Price: $30 Members | $40 Non-Members
Pop-up Delights with Past Visiting Artist Jen Swearington, June 26
Jen Swearington, a past Artist-in-Residence at the Gibbes, will lead this pop-up workshop. Jen has traveled to more than a dozen countries for several month-long international artist residencies in Bulgaria, Mexico, Finland, and Greece. On these adventures, she filled sketchbooks with drawings and created “Homeward,” her ongoing series of carousel pop-up books and “Shadow House” architectural papercut sculptures. She will instruct participants to create a range of amazing structures from cards, to a multi-layered accordion-fold diorama within a hard-cover book during this in-person session.
Price: $85 members | $100 non-members
Special Exhibitions
Lasting Impressions: Japanese Prints from the Read-Simms Collection, April 30 – October 3, 2021
Lasting Impressions: Japanese Prints from the Read-Simms Collection will showcase 60 exceptional and rare prints amassed by Charleston collector, Motte Alston Read, and his sister, Mary Read Hume Simms of New Orleans, during the first decades of the 20th century, a period often referred to as the “Golden Age” of print collecting. The Read-Simms Collection was donated to the Gibbes in 1947 and reflects the full range of popular print subjects by master Ukiyo-e artists of the Edo period, from dramatic Kabuki theater actors, portrayed by Suzuki Harunobu and Tōshūsai Sharaku in the 18th century, to vibrant landscapes by Utagawa Hiroshige and Katsushika Hokusai in the 19th century.
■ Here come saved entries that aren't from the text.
-- ==== Sys2Proof/Certificates/Slice0/Obligations.lean ====
section
/-! DEFINITION. The statements for the provers. Each says which rules of the manual it formalises. -/

open Sys2Proof Sys2Proof.Machine

/-! ### Reset, a new sheaf, encodings and a step (R20, R55 to R58, R71 to R80, R407, R412) -/

/-- R407, R412: after reset nothing has been created and memory is canonical; a step then only lets the bell advance. What an unlisted byte reads
as (log 5), the bell's value (log 2) and that the device has booted (log 4) are the model's choices. -/
def Obligations.ResetState : Prop :=
  let r := State.reset
  r.Canonical ∧ (∀ a, Memory.read r.mem a = 0 ∧ Memory.read r.hostMem a = 0) ∧ r.bell = 0 ∧
  r.sheafs = [] ∧ r.beds = [] ∧ r.seats = [] ∧ r.launches = [] ∧ r.spawns = [] ∧ r.rings = [] ∧ r.parts = [] ∧ r.pools = [] ∧ r.spaces = [] ∧
  r.l1 = [] ∧ r.cluster = [] ∧ r.icache = [] ∧ r.tlb = [] ∧ r.atc = [] ∧ r.homes = [] ∧ r.frames = [] ∧ r.watches = [] ∧ r.images = [] ∧
  r.dev.powered = true ∧ r.dev.booted = true ∧ r.dev.recovery = false ∧ r.dev.failed = false ∧ r.dev.alert = false ∧
  ∃ t, step r = .next t ∧ t = { r with bell := t.bell, free := 1 }

/-- R17, R20, R266: when a sheaf begins, s0 is its argument, s1 the lowest work identifier of its bed, the other s, the sc, c and b registers and the
exceptions are 0, every one is full and no name is mapped; each of its fibres stands ready at the entry with its own work identifier, which is its rank
before the launch's first RSMP; its horizon is 0 and its floor the one it begins with (R266), and no fence or write is behind it. -/
def Obligations.NewSheafs : Prop :=
  ∀ (bell floor : Word) (la : Launch) (b : Bed) (bk : Nat) (entry arg base : Word) (n i : Nat) (at_ : Nat × Nat),
    let sh := newSheaf bell floor la b bk entry arg base n i at_
    sh.readS 0 = arg ∧ sh.readS 1 = base ∧ (∀ r : BitVec 6, 2 ≤ r.toNat → sh.readS r = 0) ∧ (∀ r, sh.fullS r = true) ∧
    (∀ k, sh.readSc k = 0 ∧ sh.fullSc k = true) ∧ (∀ k, sh.bar k = 0) ∧ sh.fpflags = 0 ∧ sh.notice = 0 ∧ (∀ v, sh.row? v = none) ∧
    sh.frames = [] ∧ sh.ops = [] ∧ sh.batch = 0 ∧
    ∀ l : Fin 32, (32 * i + l.val < n → ∃ f, sh.lanes[l] = .held f ∧ f.pc = entry ∧ f.status = .ready ∧ f.park = .none ∧
        f.wid = base + BitVec.ofNat 64 (32 * i + l.val) ∧ f.rank = f.wid ∧ f.parent = BitVec.allOnes 64 ∧
        f.lineage = BitVec.ofNat 64 (la.rsmpCount.toNat % 2 ^ 24 * 2 ^ 40 + f.wid.toNat % 2 ^ 40) ∧ f.fpflags = 0 ∧
        f.floor = floor ∧ f.horizon = 0 ∧ f.fence = none ∧ f.written = [] ∧ f.seen = [] ∧ ∀ k, f.readC k = 0 ∧ f.fullC k = true) ∧
      (n ≤ 32 * i + l.val → sh.lanes[l].isHeld = false)

/-- The worked encodings of Table 2.14 and the packed slot below it decode to the instructions they stand for; a dictionary slot of no code, an unassigned
opcode, a guard of condition 0 and CC 1, a reserved bit and a position past the codes are refused with their subcodes (Table 2.13). -/
def Obligations.DecodedWords : Prop :=
  let v := fun (r : BitVec 8) => (⟨r, false, false⟩ : VSrc)
  decodeSlot 0x00000A0608008000 0 = .ok (.iadd ⟨⟨0, 0⟩, 5, v 3, .lane ⟨4, true, false⟩ .straight, none⟩) ∧
  decodeSlot 0x00380C041200012E 0 = .ok (.iadd ⟨⟨1, 12⟩, 6, v 2, .lane (v 9) (.rot 5), some 2⟩) ∧
  decodeSlot 0x00000E0E08000700 0 = .ok (.iadd ⟨⟨0, 0⟩, 7, v 7, .sheaf 4, none⟩) ∧
  decodeSlot 0x10000809FFFFFA00 0 = .ok (.iaddi ⟨⟨0, 0⟩, 4, v 4, 0xFFFFFD, none⟩) ∧
  decodeSlot 0x5000140E10020086 0 = .ok (.ld ⟨⟨0, 0⟩, 10, ⟨.sum 2, v 7, 16⟩, .w32, false, .clu, false⟩) ∧
  decodeSlot 0x82C0145000000001 0 = .ok (.saddi ⟨⟨0, 0⟩, 5, 5, 1⟩) ∧
  decodeSlot 0x881C000000000003 0 = .ok (.bra ⟨⟨1, 12⟩, 3⟩) ∧
  decodeSlot 0xF00001C201800140 2 = .ok (.dictionaryCode 0xF00001C201800140 2) ∧
  codeIndex (dictCode 0xF00001C201800140 2) = 7 ∧ codeOverride (dictCode 0xF00001C201800140 2) = ⟨0, 2⟩ ∧
  decodeSlot 0xC000000000000000 1 = .error 0x07 ∧ decodeSlot 0x7FC0000000000000 0 = .error 0x01 ∧
  decodeSlot 0x00200A0608008000 0 = .error 0x0A ∧ decodeSlot 0x00000A0608008800 0 = .error 0x02 ∧ decodeSlot 0x00000A0608008000 1 = .error 0x0D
The exhibition is accompanied by a beautiful, fully illustrated catalog featuring entries by Japanese fine art specialist, Sebastian Izzard Ph.D., and an in-depth essay on the collectors by Sara C. Arnold and Stephen G. Hoffius.
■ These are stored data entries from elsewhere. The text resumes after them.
section
variable (s : State) (reason : BitVec 8) (kind : BitVec 2) (src : BitVec 8)
@[simp] theorem State.await_bell : (s.await reason kind src).bell = s.bell := rfl
@[simp] theorem State.await_free : (s.await reason kind src).free = s.free := rfl
@[simp] theorem State.await_nextId : (s.await reason kind src).nextId = s.nextId := rfl
@[simp] theorem State.await_events : (s.await reason kind src).events = s.events := rfl
@[simp] theorem State.await_cur : (s.await reason kind src).cur = s.cur := rfl
@[simp] theorem State.await_issues : (s.await reason kind src).issues = s.issues := rfl
@[simp] theorem State.await_sheafs : (s.await reason kind src).sheafs = amod s.sheafs s.cur fun _ => s.shf.await s.bell reason kind src := rfl
@[simp] theorem State.await_beds : (s.await reason kind src).beds = s.beds := rfl
@[simp] theorem State.await_seats : (s.await reason kind src).seats = s.seats := rfl
@[simp] theorem State.await_launches : (s.await reason kind src).launches = s.launches := rfl
@[simp] theorem State.await_spawns : (s.await reason kind src).spawns = s.spawns := rfl
@[simp] theorem State.await_seatImages : (s.await reason kind src).seatImages = s.seatImages := rfl
@[simp] theorem State.await_cores : (s.await reason kind src).cores = s.cores := rfl
@[simp] theorem State.await_mem : (s.await reason kind src).mem = s.mem := rfl
@[simp] theorem State.await_hostMem : (s.await reason kind src).hostMem = s.hostMem := rfl
@[simp] theorem State.await_l1 : (s.await reason kind src).l1 = s.l1 := rfl
@[simp] theorem State.await_cluster : (s.await reason kind src).cluster = s.cluster := rfl
@[simp] theorem State.await_homes : (s.await reason kind src).homes = s.homes := rfl
@[simp] theorem State.await_icache : (s.await reason kind src).icache = s.icache := rfl
@[simp] theorem State.await_watermarks : (s.await reason kind src).watermarks = s.watermarks := rfl
@[simp] theorem State.await_frames : (s.await reason kind src).frames = s.frames := rfl
@[simp] theorem State.await_spaces : (s.await reason kind src).spaces = s.spaces := rfl
@[simp] theorem State.await_tlb : (s.await reason kind src).tlb = s.tlb := rfl
@[simp] theorem State.await_walkWaits : (s.await reason kind src).walkWaits = s.walkWaits := rfl
@[simp] theorem State.await_holding : (s.await reason kind src).holding = s.holding := rfl
@[simp] theorem State.await_moves : (s.await reason kind src).moves = s.moves := rfl
@[simp] theorem State.await_resting : (s.await reason kind src).resting = s.resting := rfl
@[simp] theorem State.await_atc : (s.await reason kind src).atc = s.atc := rfl
@[simp] theorem State.await_atsReqs : (s.await reason kind src).atsReqs = s.atsReqs := rfl
@[simp] theorem State.await_pageReqs : (s.await reason kind src).pageReqs = s.pageReqs := rfl
@[simp] theorem State.await_priOff : (s.await reason kind src).priOff = s.priOff := rfl
@[simp] theorem State.await_priTimeout : (s.await reason kind src).priTimeout = s.priTimeout := rfl
@[simp] theorem State.await_invalidates : (s.await reason kind src).invalidates = s.invalidates := rfl
@[simp] theorem State.await_inbound : (s.await reason kind src).inbound = s.inbound := rfl
@[simp] theorem State.await_fetchBad : (s.await reason kind src).fetchBad = s.fetchBad := rfl
@[simp] theorem State.await_fetchGot : (s.await reason kind src).fetchGot = s.fetchGot := rfl
@[simp] theorem State.await_peers : (s.await reason kind src).peers = s.peers := rfl
@[simp] theorem State.await_peerHeld : (s.await reason kind src).peerHeld = s.peerHeld := rfl
@[simp] theorem State.await_apertures : (s.await reason kind src).apertures = s.apertures := rfl
@[simp] theorem State.await_groups : (s.await reason kind src).groups = s.groups := rfl
@[simp] theorem State.await_migrations : (s.await reason kind src).migrations = s.migrations := rfl
@[simp] theorem State.await_migrationDrops : (s.await reason kind src).migrationDrops = s.migrationDrops := rfl
@[simp] theorem State.await_allows : (s.await reason kind src).allows = s.allows := rfl
@[simp] theorem State.await_totals : (s.await reason kind src).totals = s.totals := rfl
@[simp] theorem State.await_pools : (s.await reason kind src).pools = s.pools := rfl
@[simp] theorem State.await_used0 : (s.await reason kind src).used0 = s.used0 := rfl
@[simp] theorem State.await_starved : (s.await reason kind src).starved = s.starved := rfl
@[simp] theorem State.await_cxlPools : (s.await reason kind src).cxlPools = s.cxlPools := rfl
@[simp] theorem State.await_budgets : (s.await reason kind src).budgets = s.budgets := rfl
@[simp] theorem State.await_parts : (s.await reason kind src).parts = s.parts := rfl
@[simp] theorem State.await_rings : (s.await reason kind src).rings = s.rings := rfl
@[simp] theorem State.await_hubGot : (s.await reason kind src).hubGot = s.hubGot := rfl
@[simp] theorem State.await_hub : (s.await reason kind src).hub = s.hub := rfl
@[simp] theorem State.await_images : (s.await reason kind src).images = s.images := rfl
@[simp] theorem State.await_watches : (s.await reason kind src).watches = s.watches := rfl
@[simp] theorem State.await_hits : (s.await reason kind src).hits = s.hits := rfl
@[simp] theorem State.await_overruns : (s.await reason kind src).overruns = s.overruns := rfl
@[simp] theorem State.await_samples : (s.await reason kind src).samples = s.samples := rfl
@[simp] theorem State.await_sampleDrops : (s.await reason kind src).sampleDrops = s.sampleDrops := rfl
@[simp] theorem State.await_traces : (s.await reason kind src).traces = s.traces := rfl
@[simp] theorem State.await_dumps : (s.await reason kind src).dumps = s.dumps := rfl
@[simp] theorem State.await_hitLog : (s.await reason kind src).hitLog = s.hitLog := rfl
@[simp] theorem State.await_reports : (s.await reason kind src).reports = s.reports := rfl
@[simp] theorem State.await_out : (s.await reason kind src).out = s.out := rfl
@[simp] theorem State.await_dev : (s.await reason kind src).dev = s.dev := rfl
end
Japonisme in Charleston: Alice Smith and Her Circle, April 30 – October 3, 2021
Japonisme is a French term coined to describe the craze for Japanese art and design that first gripped the West in the late nineteenth century. In a companion exhibition to Lasting Impressions, the wave of enthusiasm for the Japanese aesthetic in Charleston will be explored through the works of native artist Alice Ravenel Huger Smith who was one of many American artists to react to the western dissemination of Japanese prints. A close friend and neighbor of collector Motte Alston Read, Smith had unfettered access to Read’s growing library of Japanese prints and she studied them intently. A watercolor specialist and one of Charleston’s most prolific artists, Smith discovered a shared reverence for nature in the work of Japanese artists, which greatly impacted her artistic trajectory. Japonisme in Charleston: Alice Smith and her Circle will feature works by Smith and other Charleston artists who embraced the tenets and techniques of Japanese art.
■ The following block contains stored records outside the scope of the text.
def coded : State := { demo with seats := [(0, ⟨3, [0, 0, 0, 0, 0, 0x00000A0608008000, 0x10000809FFFFFA00, 0x00000E0E08000700], [], [], [], 0, 0⟩)] }
/-- The batch of lane 0 waits while the other lanes are ready; fibres nap until 5, or wait at DWAIT. -/
def asideState (b : Word) : State := { demo with bell := b, sheafs := [(1, { demoSheaf with batch := 1, hold := { Hold.none with waiting := true, reason := 1 } })] }
def parked (p : Park) : State := { demo with bell := 5, sheafs := [(1, { demoSheaf with batch := 0
                                                                                        lanes := lanesOf fun _ => .held { newFibre 0 placedLaunch placedEntry 0 with status := .waiting, park := p } })] }
theorem witness_CodesWaitsAndDeferredFaults : slotCheck 0xF00001C201800140 2 = none ∧ (∃ st, coded.seat? coded.shf.core coded.shf.seat = some st ∧
      decodeCode st.dict (dictCode 0xF00001C201800140 2) = .ok (.iadd ⟨⟨0, 2⟩, 7, v 7, .sheaf 4, none⟩)) ∧
    aget demoSheaf.rows 7 = some (rowOf fun l => 4 * BitVec.ofNat 32 l.val) ∧ demo.rowsUsed 0 + 1 ≤ physicalRows :=
  ⟨by decide, ⟨_, rfl, by decide⟩, rfl, by decide⟩
theorem witness_CodesWaitsAndDeferredFaults_aside : (∀ b ∈ [75, 76], let s := asideState (BitVec.ofNat 64 b); s.asleep s.shf = false ∧ s.isLifted s.shf = false ∧ s.shf.hold.waiting = true ∧ s.shf.hold.reason = 1 ∧ s.shf.issuing ≠ 0 ∧
      s.shf.readyLanes &&& ~~~s.shf.batch ≠ 0 ∧ ∀ l, hasLane s.shf.issuing l = true → s.shf.stands l = some (.ready, .none)) ∧
    (75 - 0) * 85 < 6400 ∧ 6400 ≤ (76 - 0) * 85 := by decide
theorem witness_CodesWaitsAndDeferredFaults_parked : (∀ l, ((parked (.nap 5)).shf.stands l).map (·.2) = some (.nap 5)) ∧
    (∀ l, ((parked .dwait).shf.stands l).map (·.2) = some .dwait) ∧ ∀ g, (parked .dwait).windowDone demoLaunch g = true :=
  ⟨by decide, by decide, fun _ => rfl⟩
def faulted : State := { withOp (.load 5 .w32 false false) with seats := [(0, ⟨3, [], [], [], [], 0x10000, 0⟩)] }
def escalatedBed (st : BedStatus) : Bed := { placedBed with escalated := true, status := st }
theorem witness_CodesWaitsAndDeferredFaults_fault : (let sh := { demoSheaf with hold := Hold.none, ops := [(9, opRec (.load 5 .w32 false false))] }
    Reaches faulted 1 sh ∧ aget sh.ops 9 = some (opRec (.load 5 .w32 false false)) ∧ (BitVec.allOnes 32 : Mask) &&& ~~~sh.held = 0 ∧ sh.escalated = [] ∧ sh.midway = 0 ∧
      faulted.bed? sh.bed = some placedBed ∧ placedBed.status = .resident ∧ faulted.launch? sh.launch = some demoLaunch ∧ demoLaunch.rsmp = none ∧
      (∀ l, sh.stands l = some (.ready, .none) ∧ sh.actedPc l = none) ∧ sh.frames.length < 4 ∧ faulted.hvec sh ≠ 0 ∧ (faulted.hvec sh).toNat % 8 = 0) ∧
    (∀ st ∈ [BedStatus.resident, .lifted], let s : State := { demo with beds := [(2, escalatedBed st)] }; s.bed? 2 = some (escalatedBed st) ∧
      (escalatedBed st).launch = 3 ∧ s.launch? 3 = some demoLaunch ∧ demoLaunch.completed = false ∧ demoSheaf.frames.length < 4) ∧
    (let e : Escalation := ⟨frameOf 1 0, []⟩; let s : State := { demo with beds := [(2, escalatedBed .lifted)], sheafs := [(1, { demoSheaf with escalated := [e], frames := List.replicate 4 (frameOf 0 0) })] };
      ∃ u ∈ (escalatedBed .lifted).sheafs, ∃ sh, s.sheaf? u = some sh ∧ sh.escalated ≠ [] ∧ 4 ≤ sh.frames.length) :=
  ⟨⟨⟨rfl, rfl, by decide⟩, rfl, by decide, rfl, by decide, rfl, rfl, rfl, rfl, by decide, by decide, by decide, by decide⟩,
    fun _ _ => ⟨rfl, rfl, rfl, rfl, by decide⟩, 1, by decide, _, rfl, by decide, by decide⟩
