/-! ### Overflow (R64) -/

/-- The index of the plan's last PANEL. -/
def lastPanelIndex (s : State) : Option (Nat × PanelId) :=
  (s.plan.segs.zipIdx.filterMap fun x => (panelOf x.1.kind).map fun id => (x.2, id)).getLast?

/-- Two SPLICE records next to each other, or with only a GAP between, become one; the pair nearest the plan
end is taken (R64; DESIGN CHOICE for which pair is newest, notes/assumptions/21.md). -/
def joinSplices : List Seg → Option (List Seg)
  | [] => none
  | a :: t =>
    match joinSplices t with
    | some t' => some (a :: t')
    | none =>
      if a.kind = .splice then
        match t with
        | [] => none
        | b :: u =>
          if b.kind = .splice then some ({ a with len := segEnd b - a.start } :: u)
          else if b.kind = .gap then
            match u with
            | [] => none
            | c :: v => if c.kind = .splice then some ({ a with len := segEnd c - a.start } :: v) else none
          else none
      else none

/-- A plan left with more than 32 segments by a change that cannot be refused is cut back (R64). -/
def trimLoop : Nat → State → State
  | 0, s => s
  | fuel + 1, s =>
    if s.plan.segs.length ≤ Config.planPlaces then s
    else
      match lastPanelIndex s with
      | some (i, id) => trimLoop fuel (recordFault 213 (.order id.order) (cancelAt i id s))
      | none =>
        match joinSplices s.plan.segs with
        | some segs => trimLoop fuel (withSegs segs s)
        | none => s

/-- The forced-growth rule of R64. Each round removes a PANEL or a record, so two rounds a record suffice. -/
def trimPlan (s : State) : State := trimLoop (2 * s.plan.segs.length) s

/-! ### Windows (R74, R75) -/

/-- The plan with a WINDOW record placed in the order of movable segments, or appended (R74). -/
def placeWindow (s : State) : SegSerial × State :=
  let t := s.pUnwind + s.par Par.prepDist
  let len := s.par Par.windowLen
  match s.movable.findIdx? fun g => decide (t ≤ g.start) with
  | some i =>
    let a := newSeg .window 0 len false s
    (a.1.serial, replanWith (s.movable.take i ++ a.1 :: s.movable.drop i) s.anchored a.2)
  | none =>
    let s1 := if s.planEnd < t then appendSeg .gap (t - s.planEnd) s else s
    let s2 := appendSeg .window len s1
    (s2.plan.counter, s2)

/-- A window reservation: the window's serial and the plan with it, or none when it waits (R74). -/
def reserveWindow (s : State) : Option (SegSerial × State) :=
  let r := placeWindow s
  if Config.planReserveBound < r.2.plan.segs.length then none else some r

/-- The WINDOW becomes anchored where it stands (R75). -/
def commitWindow (s : State) : State :=
  withSegs (s.plan.segs.map fun g => if g.kind = .window then { g with anchored := true } else g) s

/-- The WINDOW becomes a movable GAP where it stands (R75). -/
def releaseWindow (s : State) : State :=
  withSegs
    (mergeGaps (s.plan.segs.map fun g =>
      if g.kind = .window then { g with kind := .gap, anchored := false } else g)) s

/-! ### Splices (R76 to R79) -/

/-- The part of a splice at the blade; the flag says that it marked a PANEL (R77). -/
def splicePanel (g : BladeSeg) (id : PanelId) (s : State) : State :=
  recordFault 481 (.order id.order) (modRec g.serial (fun r => { marked .splice r with splice := true }) s)

/-- A splice in waste at the blade makes its record, and FOLD's copy, of kind SPLICE (R77). -/
def spliceWaste (g : BladeSeg) (s : State) : State :=
  let s1 := modRec g.serial (fun r => { r with kind := .splice, splice := true }) s
  { s1 with fold := { s1.fold with seg := some { g with kind := .splice } } }

/-- The WINDOW record replaced in place by GAP, SPLICE and GAP (R78). -/
def consumeWindow (w : Seg) (p b : Nat) (s : State) : State :=
  let g1 := newSegs .gap false (if w.start < p then [(w.start, p - w.start)] else []) s
  let x := newSeg .splice p (b - p) true g1.2
  let g2 := newSegs .gap false (if b < segEnd w then [(b, segEnd w - b)] else []) x.2
  withSegs
    (mergeGaps (s.plan.segs.flatMap fun g => if g = w then g1.1 ++ x.1 :: g2.1 else [g])) g2.2

/-- An anchored SPLICE inserted on the stretch, less what an anchored SPLICE covers, and a replan (R78). -/
def insertSplice (p b : Nat) (s : State) : State :=
  let spliced := s.anchored.filter fun g => g.kind == .splice
  let x := newSegs .splice true (openStretches spliced p b) s
  replanWith s.movable (sortSegs (s.anchored ++ x.1)) x.2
Charleston Collects: Devotion and Fantasy, Witchcraft and the World’s End, through June 27, 2021
This exhibition is a selection of art curated by Lawrence Goedde, Ph.D., professor of art history at the University of Virginia. The collection, which is comprised of objects created in the Low Countries and Germany between 1440 and 1590, showcases a world of contradictions and unease—whether the subject is a troubled Virgin Mary contemplating her young son, or a menacing group of malevolent figures inspired by Hieronymus Bosch, or Albrecht Dürer’s famous scenes from Revelations.